Le quiero pedir mil perdones por el retraso, pero en verdad no pude. Ya estoy en semanas finales de escuela y es cuando me dejan mas trabajos, espero me comprendan si aun estudian y si no pues ya lo saben.

Espero que les guste este capitulo, trate de actualizar lo mas rápido posible. DISFRUTENLO.

Mil gracias a todos los que me hacen el día feliz por sus reviews.


¿Aceptas o no?

A Sakura le dio un sobresalto el corazón y se apresuro hacia la puerta del baño para echar el cerrojo.

-Imagine que no sabias que estaba en tu habitación-continuo la voz mientras Sakura se ponía la bata de baño. –y que probablemente no te haría gracia salir del baño solo con una toalla o menos. Al menos, no con publico. Así que colgué la bata en la parte de atrás de la puerta.

Sakura se apretó la bata de baño con fuerza, respiro profundamente dándose valor y hablo tratando de que no le temblara la voz.

-¿Quién eres?- pregunto.

-¿Quién eres tu?-pregunto la voz. Era una voz profunda y grave con cierto acento de Konoha.-A mi me han traído aquí y me han dicho que espere, así que he esperado. He pasado de una costa a otra a toda velocidad como si fuera un paquete especial, solo que nadie me ha dicho quien ni por que me esta esperando. Ni siquiera sabia que veía para acá hasta el avión aterrizo en el aeropuerto. Y dado que me estoy quejando, también te diré que estoy cansado, tengo hambre y mis pantalones no han tenido tiempo de secarse en las ultimas 10 horas, cosa que me pone bastante nervioso. Vendería mi alma por meterme en esa ducha de la que tu acabas de salir. Por lo demás, estoy seguro que me alegro de conocerte.
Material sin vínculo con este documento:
/-- Changes the thread in the state to come. -/
def modT (e : Env) (g : Thread → Thread) : State := e.s.modThr e.eid e.slot g

/-- Ends a class I instruction: patterns by lane for D, and flags (R116). -/
def doneI (e : Env) (vals : List (Nat × Nat)) (fl : BitVec 6) : State :=
  e.modT fun t => { t.write e.od (fun l => Keyed.get? vals l) with fpsr := t.fpsr ||| fl }

/-- Ends a class L instruction whose result is known: it is still to land (R71). -/
def doneL (e : Env) (vals : List (Nat × Nat)) (fl : BitVec 6) : State :=
  let (n, s) := e.s.fresh
  s.modThr e.eid e.slot fun t =>
    t.addPend { id := n, target := e.od.target, vals := vals, flags := fl } (!vals.isEmpty)

/-- Adds a result that `need` replies or accesses complete: its number and the state. -/
def pendL (e : Env) (tg : Target) (need : Nat) : Nat × State :=
  let (n, s) := e.s.fresh
  (n, s.modThr e.eid e.slot fun t => t.addPend { id := n, target := tg, need := need } true)

/-- A zero-extended scalar operand, for lane 0. -/
def a0 (e : Env) : Nat := e.a 0
def b0 (e : Env) : Nat := e.b 0
def c0 (e : Env) : Nat := e.c_ 0

/-- IMM as a signed number. -/
def imm (e : Env) : Int := e.f.imm.toInt

/-- The operand that a pair or a quad field names: `sp` times its width (R146). -/
def wide (o : Opnd) (sp : Nat) : Opnd :=
  match o with
  | .vec st w => .vec st (w * sp)
  | .scal st w => .scal st (w * sp)
  | o => o

/-- As `doneI` and `doneL` with the destination widened. -/
def wideI (e : Env) (sp : Nat) (vals : List (Nat × Nat)) (fl : BitVec 6) : State :=
  e.modT fun t => { t.write (wide e.od sp) (fun l => Keyed.get? vals l) with fpsr := t.fpsr ||| fl }

def wideL (e : Env) (sp : Nat) (vals : List (Nat × Nat)) (fl : BitVec 6) : State :=
  let (n, s) := e.s.fresh
  s.modThr e.eid e.slot fun t =>
    t.addPend { id := n, target := (wide e.od sp).target, vals := vals, flags := fl } (!vals.isEmpty)

end Env

/-! ## The width rules (R69) -/

/-- An integer source of `w` slices read as a type of `n` bits. -/
def srcInt (sgn : Bool) (n w v : Nat) : Int :=
  let m := min n (4 * w)
  if sgn then signed m v else (v % 2 ^ m : Nat)

/-- An integer result reduced to the type and then to a destination of `w` slices. -/
def fitInt (sat sgn : Bool) (n w : Nat) (v : Int) : Nat :=
  pat (4 * w) (reduceInt sat sgn (4 * w) (reduceInt sat sgn n v))

/-- A pattern under the raw rule. -/
def fitRaw (w v : Nat) : Nat := v % 2 ^ (4 * w)

end Sys2Proof.Machine

/-- The rounding mode that RND selects (R13). -/
def Sys2Proof.Fields.rm (f : Sys2Proof.Fields) : Sys2Proof.Machine.RM :=
  (Sys2Proof.Machine.RM.ofCode f.rnd.toNat).getD .rne
end

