/-! ## Records (R274, R275) -/

/-- The least number from `n` on that is not in a rising list. -/
def lowFree : List Nat → Nat → Nat
  | [], n => n
  | k :: r, n => if k < n then lowFree r n else if k = n then lowFree r (n + 1) else n

/-- The indices of a die's records. -/
def dieRecs (s : State) (die : Nat) : List Nat :=
  (s.recs.filter fun x => x.1 / 65536 == die).map fun x => x.1 % 65536

/-- The handle that the next record of a die will have. -/
def nextHandle (s : State) (die : Nat) : Option Nat :=
  let i := lowFree (dieRecs s die) 0
  if i < 65536 then
    let k := die * 65536 + i
    some (((Keyed.get? s.gens k).getD 0) * 2 ^ 28 + k)
  else none

/-- A record of a context, by its handle; the records of another context are stale to it. -/
def recOf (s : State) (asid h : Nat) : Option Rec := (s.rec? h).filter (·.asid == asid)

/-- Frees a record: its generation advances, and an instance without records ends (R275, R301). -/
def freeRec (s : State) (h : Nat) : State :=
  match s.rec? h with
  | none => s
  | some r =>
    let k := h % 2 ^ 28
    let s := { s with recs := Keyed.del s.recs k, gens := Keyed.put s.gens k ((h / 2 ^ 28 + 1) % 15) }
    let dev := State.hDev h
    if s.recs.any fun (k, x) => x.asid == r.asid && x.gid == r.gid && k / 2 ^ 18 == dev then s
    else
      { s with
        insts := s.insts.filter fun (d, i) => !(d == dev && i.asid == r.asid && i.gid == r.gid && i.committed)
        groups := s.groups.filter fun (k, g) => !(k / 2 ^ 24 == dev && k / 256 % 65536 == r.asid && g.gid == r.gid) }

/-! ## Record images (R276 to R280) -/

/-- Granules of an edge ring (R193). -/
def ringGranules (ntok tsize : Nat) : Nat := (64 + ntok * ((tsize + 7) / 8 * 8) + 4095) / 4096

/-- An operand descriptor (R277). -/
def readOp (a b : Nat) : TaskOp :=
  { src := a, len := bits b 31 0, lmofs := bits b 50 32, sym := bit b 59, pw := bit b 60, all := bit b 61, rdy := false,
    v := bit b 63 }

/-- The record of an image of 32 doublewords (R276, R278); the read-only fields of the image are ignored. -/
def readImage (asid : Nat) (w : List Nat) : Rec :=
  let d i := w.getD i 0
  let some_ (l : List Nat) := l.filter fun x => bit x 63
  { handle := 0, asid := asid, state := .made, cls := bits (d 0) 5 4, cores := bits (d 0) 7 6
    threads := bits (d 0) 12 8, slices := bits (d 0) 15 13, slots := bits (d 0) 18 16, ra := bit (d 0) 19
    pin := bits (d 0) 26 20, pincore := bits (d 0) 29 27, count := signed 32 (d 1), gid := bits (d 1) 47 32
    lmgr := bits (d 1) 54 48, code := bits (d 2) 55 0, entry := bits (d 3) 18 0, codegr := bits (d 3) 25 19
    targ := (List.range 4).map fun i => BitVec.ofNat 64 (d (4 + i))
    ops := (List.range 4).map fun i => readOp (d (8 + 2 * i)) (d (9 + 2 * i))
    succ := (some_ ((w.drop 16).take 8)).map fun x => { handle := bits x 31 0, opmask := bits x 35 32 }
    edges := (some_ ((w.drop 24).take 8)).map fun x =>
      { peer := bits x 31 0, ntok := bits x 39 32 + 1, tsize := bits x 47 40 + 1, inEdge := bit x 48 } }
-¿Teniente Uchiha? Pregunto Sakura.

-Atinaste- dijo la voz.-Nena, acabas de responder a tu pregunta.

-¿Cuál es tu nombre?

-Sasuke.

Sakura abrió entonces la puerta del baño.

Lo primero que le llamo la atención de aquel hombre fue su tamaño. Era grande mas alto que el príncipe Satoshi. Su pelo oscuro es un poco mas corto que Satoshi. Y llevaba una barba de, al menos, dos días.
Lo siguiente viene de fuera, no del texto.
-- ==== Sys2Proof/Machine/Collect.lean ====
section
/-! DEFINITION. Deadline reductions and collective plans (R355 to R377). -/

namespace Sys2Proof.Machine

/-! ## Plans (R355 to R358) -/

namespace Plan

/-- Bytes of an element of a contribution and of a result (R359). -/
def inBytes (p : Plan) : Nat := if p.ls then 16 else if p.ty = 0 then 1 else codeBits p.ty / 8
def outBytes (p : Plan) : Nat := if p.ls then 32 else p.inBytes

/-- Bytes at DST for a call of LEN bytes (R362). -/
def resultLen (p : Plan) (len : Nat) : Nat :=
  if p.kind = 2 then p.members.length * len else if p.ls then 2 * len else len

/-- The devices of the plan's nodes. -/
def devs (p : Plan) : List Nat := (p.nodes.map (·.dev)).eraseDups

def node (p : Plan) (i : Nat) : PNode := p.nodes.getD i default

/-- The root node. -/
def root (p : Plan) : Nat := (firstIdx p.nodes.length fun i => (p.node i).parent.isNone).getD 0

/-- Depth of a node; none when its PARENT links reach no root. -/
def depthOf (nodes : List PNode) : Nat → Nat → Option Nat
  | 0, _ => none
  | n + 1, i =>
    match nodes[i]? with
    | none => none
    | some x => match x.parent with
      | none => some 0
      | some j => (depthOf nodes n j).map (· + 1)

/-- Whether a node stands on a lost device, or below one (R370). -/
def gone (p : Plan) : Nat → Nat → Bool
  | 0, _ => false
  | n + 1, i => p.lost.contains (p.node i).dev ||
      match (p.node i).parent with | some j => p.gone n j | none => false

def nodeGone (p : Plan) (i : Nat) : Bool := p.gone (p.nodes.length + 1) i

/-- The handler unit of a node among those of its Yard (R348). -/
def sub (p : Plan) (i : Nat) : Nat :=
  1 + p.entry * 16 + ((List.range i).filter fun j => (p.node j).dev == (p.node i).dev).length

/-- A node's live slots: its members' and those of child nodes that are not lost. -/
def liveSlots (p : Plan) (i : Nat) : List Nat :=
  (p.members.filter fun m => m.node == i).map (·.slot) ++
    ((List.range p.nodes.length).filter fun j => (p.node j).parent == some i && !p.nodeGone j).map fun j => (p.node j).pslot

/-- The live members. -/
def liveMembers (p : Plan) : List Nat :=
  (List.range p.members.length).filter fun k => !p.nodeGone ((p.members.getD k default).node)

def member (p : Plan) (k : Nat) : PMem := p.members.getD k default

def epochAt (p : Plan) (node epoch : Nat) : Option NEpoch := p.epochs.find? fun x => x.node == node && x.epoch == epoch

def setEpoch (p : Plan) (x : NEpoch) : Plan :=
  { p with epochs := x :: p.epochs.filter fun y => !(y.node == x.node && y.epoch == x.epoch) }

def setCall (p : Plan) (c : Call) : Plan := { p with calls := p.calls.map fun x => if x.id = c.id then c else x }

/-- OFF_e (R365): OFFSET for the first two epochs; none before the root has told it. -/
def offOf (p : Plan) (e : Nat) : Option Nat :=
  if p.dlmode = 3 then (if e < 2 then some p.offset else Keyed.get? p.offs e) else some p.offset

/-- The deadline of an epoch at a node; a broadcast has only that of FINAL (R364). -/
def deadline (p : Plan) (x : NEpoch) : Option Nat :=
  match (if p.kind = 1 then 0 else p.dlmode) with
  | 0 => none
  | 1 => x.deadline
  | _ => (p.offOf x.epoch).map fun o => p.pstart + x.epoch * p.period + o

/-- Whether a node's forward tick of an epoch has come. -/
def due (p : Plan) (x : NEpoch) (tick : Nat) : Bool :=
  match p.deadline x with
  | some d => decide ((d : Int) - ((p.node x.node).depth * p.hop : Nat) ≤ tick)
  | none => false

/-- Whether a node may allot a slot buffer for an epoch: it is one of the two lowest that it has not forwarded (R366). -/
def buffered (p : Plan) (node epoch : Nat) : Bool :=
  decide (((List.range epoch).filter fun e => !(p.epochAt node e).any (·.forwarded)).length < 2)

end Plan

/-- Changes a plan. -/
def modPlan (s : State) (k : Nat) (g : Plan → Plan) : State :=
  match Keyed.get? s.plans k with
  | some p => { s with plans := Keyed.put s.plans k (g p) }
  | none => s

/-- A plan that is freed keeps nothing but what tells a waiting `redfix` that it is over. -/
def Plan.discard (p : Plan) : Plan :=
  { p with freed := true, results := [], fixes := [], held := [], shakes := [], staged := [], epochs := []
           jobs := (p.jobs.filter (·.member.isSome)).map fun j => { j with rest := [], core := none } }

/-- What a reset of a device takes from a plan: all that its Yard held of it. -/
def Plan.cleared (p : Plan) (d : Nat) : Plan :=
  let on (i : Nat) : Bool := (p.node i).dev == d
  let at_ (m : Nat) : Bool := on (p.member m).node
  { p with
    jobs := p.jobs.filter fun j => !on j.node
    staged := p.staged.filter fun x => !on x.1
    calls := p.calls.filter fun c => !at_ c.member
    results := p.results.filter fun x => !at_ x.1
    fixes := p.fixes.filter fun x => !at_ x.1
    held := p.held.filter fun x => !at_ x.1
    half := p.half.filter fun x => !at_ x.1
    shakes := if on p.root then [] else p.shakes }

/-- Whether a plan still takes what arrives. -/
def planOpen (p : Plan) : Bool := !p.dead && !p.freed

/-- Whether a device's Yard holds a plan: the GEN that it records for the entry is the plan's (R358). -/
def State.holdsPlan (s : State) (p : Plan) (d : Nat) : Bool :=
  p.devs.contains d && Keyed.get? (s.dev d).planGen p.entry == some p.gen

/-- Whether a node still works for its plan. -/
def State.nodeOpen (s : State) (p : Plan) (i : Nat) : Bool :=
  planOpen p && !p.nodeGone i && !p.cutOff.contains (p.node i).dev && s.holdsPlan p (p.node i).dev

/-- Whether a core of a device hosts a context. -/
def State.hosts (s : State) (dev asid : Nat) : Bool :=
  s.cores.any fun (e, c) => eidDev e == dev && !isYard e && c.ctx == some asid

/-- The plans of a context that is unloaded from every device of theirs are freed (R355). -/
def reapPlans (s : State) : State :=
  { s with plans := s.plans.map fun (k, p) =>
      (k, if !p.freed && p.src.isNone && !p.devs.any (s.hosts · p.asid) then p.discard else p) }
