-- ==== Sys2Proof/Machine/System.lean ====
section
/-! DEFINITION. The system group (R384, R389 to R394, R397 to R401) and gang launch (R354). -/

namespace Sys2Proof.Machine

/-! ## `trap`, `brk`, `eret` (R398, R400) -/

/-- An explicit trap: the thread goes on at the next instruction. -/
def trapEff (code : Nat) (e : Env) : Except Stop State :=
  if e.act 0 then
    .error (.trap { e.info code with rpc := e.pc + e.len, tcode := (simm14 e.f.b).toNat, lane := 255 })
  else .ok e.s

def execTrap (f : Fields) (s : State) : Host.Outcome State Fault Refusal := issue (formTrap f) true false (trapEff 14) f s
def execBrk (f : Fields) (s : State) : Host.Outcome State Fault Refusal := issue (formTrap f) true false (trapEff 13) f s

/-- `eret`: a request to the core of a trapped thread. -/
def eretEff (e : Env) : Except Stop State :=
  e.thread fun _ => do
    e.need (bits e.a0 31 22 == 0 && bits e.a0 63 37 == 0 && bits e.b0 31 2 == 0 && bits e.b0 63 51 == 0) 2
    e.noJoin
    e.request true 0 (bits e.a0 21 0) 3 (.eret (bits e.a0 36 32) (bits e.b0 1 0) (bits e.b0 50 32))

def execEret (f : Fields) (s : State) : Host.Outcome State Fault Refusal := issue (formEret f) false false eretEff f s

/-- Whether an `eret` that ends a thread waits for the thread's pending joins, as `exit` does (R250, R400). -/
def endWaits (s : State) (eid slot act : Nat) : Bool :=
  act == 2 && (s.thr? eid slot).any fun t => match t.status with | .trapped _ => t.releasing s | _ => false

/-- An `eret` request acts at the trapped thread's core. -/
def eretArrives (s : State) (p : Packet) : State :=
  match p.body with
  | .eret slot act target =>
    if ¬ s.hasCore p.dst ∨ isYard p.dst ∨ (s.core p.dst).ctx ≠ some p.asid ∨ 16 ≤ slot then answerWord s p (resWord stSTATE 0)
    else if endWaits s p.dst slot act then s
    else
      match resume s p.dst slot act target with
      | (s', true) => answerWord s' p (resWord stOK 0)
      | (_, false) => answerWord s p (resWord stSTATE 0)
  | _ => s

def execEretRequestArrival (s : State) : Host.Outcome State Fault Refusal :=
  event (fun s => match readyPkt? s with | some p => eretArrives s p | none => s) s

/-! ## `drain` (R384, R399) -/

/-- Sets or clears DRAINREQ in every thread of an instance's tasks. -/
def setDrainReq (s : State) (dev asid gid : Nat) (on : Bool) : State :=
  (instRecs s dev asid gid).foldl (fun s r =>
    (s.taskThreads r.handle).foldl (fun s (e, i) => s.modThr e i fun t => { t with drainReq := on }) s) s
No se parecía al príncipe tanto como se había imaginado al ver la fotografía, pensó Sakura al observar su cara. Su nariz era ligeramente distinta. Y, si es que eso era posible, los pómulos de aquel soldado parecían más exóticos que los de Satoshi. Su barbilla era un poco más alargada que la del príncipe y sus parpados ocultaba ligeramente sus ojos negros azabaches como si estuviera tratando de esconder sus mas oscuros secretos ante ella.
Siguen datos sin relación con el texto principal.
/-- Gives a request up, as its agent's chapter says (R349). -/
def giveUp (s : State) (p : Packet) : State :=
  let s := noteGap s p
  match p.body with
  | .engine => setFar (s.dropPkt p.id) p.id 2
  | .decr h _ _ q qe =>
    if p.slot ≠ 27 then abandon s p 6 else strayDecrement (s.dropPkt p.id) (eidDie p.src) p.asid h q qe
  | .forward k _ _ _ | .shake k _ _ _ => loseSight (s.dropPkt p.id) k (eidDev p.src) (eidDev p.dst) true
  | .planResult k _ _ | .planFix k _ _ _ => loseSight (s.dropPkt p.id) k (eidDev p.src) (eidDev p.dst) false
  | .planPrep k =>
    (match Keyed.get? s.plans k with
     | some pl =>
       let s := { s.dropPkt p.id with plans := Keyed.del s.plans k }
       match pl.src with
       | some r => unknownTo s { r with ipc := p.ipc, word := p.word }
       | none => s
     | none => s.dropPkt p.id)
  | .gangPrep g => loseGang (s.dropPkt p.id) g (eidDev p.dst) false
  | .gangCommit g => loseGang (s.dropPkt p.id) g (eidDev p.dst) true
  | .access id =>
    (match s.accs.find? (·.id == id) with
     | some a => loseAccess s a (if cutOff s p.src p.dst ∨ ¬ p.known s then 7 else 6)
     | none => s.dropPkt p.id)
  | .edgeToken .. => if p.slot = 28 then steerFails (s.dropPkt p.id) p.src p.ipc else abandon s p 6
  | .barrier .. => if p.slot = 29 then chanFails (s.dropPkt p.id) p.src p.ipc 11 0 else abandon s p 6
  | _ => abandon s p 6

/-- Entries of a unit's reply cache that are taken: replies, and one for each request that it has begun to perform (R350). -/
def cacheUsed (s : State) (unit : Nat) : Nat :=
  (s.cache.filter fun c => c.unit == unit).length +
    (s.net.filter fun q => q.unit == unit && q.crosses && !q.reads s && (q.state == .arrived || (q.state == .recorded && q.tick0.isSome))).length

/-- STALE-RETRY: a request is too old to be performed (R350); it is logged (R411). -/
def sayStale (s : State) (p : Packet) : State := (nackNote s p.dst p.src).setPkt (p.withReply .stale)

/-- A request that crosses a Yard port reaches its handler unit, which hears what its sender has abandoned (R348, R350); a packet
that asks for no answer has no number. -/
def unitServes (s : State) (p : Packet) : State :=
  let s : State := { s with gaps := s.gaps.filter fun g => !p.tells.contains g.1 }
  if p.reads s ∨ ¬ p.crosses ∨ ¬ p.known s then s.setPkt { p with state := .arrived }
  else
    match s.cache.find? fun c => c.unit == p.unit && c.src == p.src && c.cls == p.cls && c.seq == p.seq with
    | some c => s.setPkt (p.withReply c.reply)
    | none =>
      if p.stale s then sayStale s p
      else if 64 ≤ cacheUsed s p.unit then retryLater s p p.dst
      else s.setPkt { p with state := .arrived }

/-- Whether a request's reply does not reach the sender: it is lost on its way, or it is that of a plain load of a frozen core
(R349, R393). -/
def replyLost (s : State) (p : Packet) : Bool :=
  p.known s && Config.happens s.free p.id || ((s.core p.src).frozen && match p.body with | .access _ => p.reads s | _ => false)

/-- A load whose reply does not arrive is to be performed again (R350). -/
def Access.again (a : Access) : Access :=
  { a with done := false, got := 0, pieces := if a.ty = 99 then [(0, a.keys.length)] else piecesOf a.va a.keys.length 0 a.keys.length }

/-- The reply of a request reaches its sender. -/
def replyArrives (s : State) (p : Packet) : State :=
  if replyLost s p then
    { s.setPkt { p with state := .done } with
      accs := s.accs.map fun a => if p.body = .access a.id ∧ a.op = .load then a.again else a }
  else
    match p.ans with
    | .later => retryTaken s p p.dst
    | .stale => giveUp (nackNote s p.src p.dst) p
    | .full => fullTaken s p
    | a => takeAnswer (s.dropPkt p.id) p a

/-- An engine's access to a line is performed at its home: a read brings the bytes that hold no error, a write of which one would
meet one is not made (R219, R260, R348). -/
def engineAtHome (s : State) (p : Packet) : State :=
  match s.fars.find? (·.pkt == p.id) with
  | none => answer s p .quiet
  | some f =>
    let ks := if f.write then f.bytes.map (·.1) else (List.range 64).map (64 * f.line + ·)
    match emptyGran s ks with
    | some x => fillForPacket s p x
    | none =>
      if f.write then
        if ks.any fun k => s.bad.contains k && !keyIsLm k then answer s p (.result []) else answer (putBytes s f.bytes) p .quiet
      else
        let bs := (ks.filter fun k => !s.bad.contains k).map fun k =>
          (k, seenByte s f.eid (min f.slot 31) (if f.id = 0 then s.nextId else f.id) k)
        answer { s with fars := s.fars.map fun x => if x.pkt = p.id then { x with bytes := bs } else x } p .quiet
Pero aquella diferencias eran mínimas. No las apreciaría nadie que no conociera al príncipe muy bien.

Desde luego no eran diferencias que fuesen a advertir los embajadores y diplomáticos con los que Satoshi debía reunirse.

-A juzgar por la etiqueta de tu maleta, tu tiene que ser Sakura Haruno, ¿Correcto?- dijo él.

La estaba observando del mismo modo que ella lo estaba observando a él. La intensidad de su mirada hacia que se sintiese desnuda cosa que, prácticamente era cierta por la bata de baño.

Claro que el tampoco había ganado ningún premio por la ropa que llevaba, Aparentemente, a la camiseta que llevaba le había arrancado las mangas sin ayuda de unas tijeras, los pantalones de permiso de la Armada habías sido cortados para convertirlos en pantalones cortos y, en los pies llevaba unas botas sin calcetines. Parecía como si no se hubiese duchado en varios días y, desde luego, olía del mismo modo.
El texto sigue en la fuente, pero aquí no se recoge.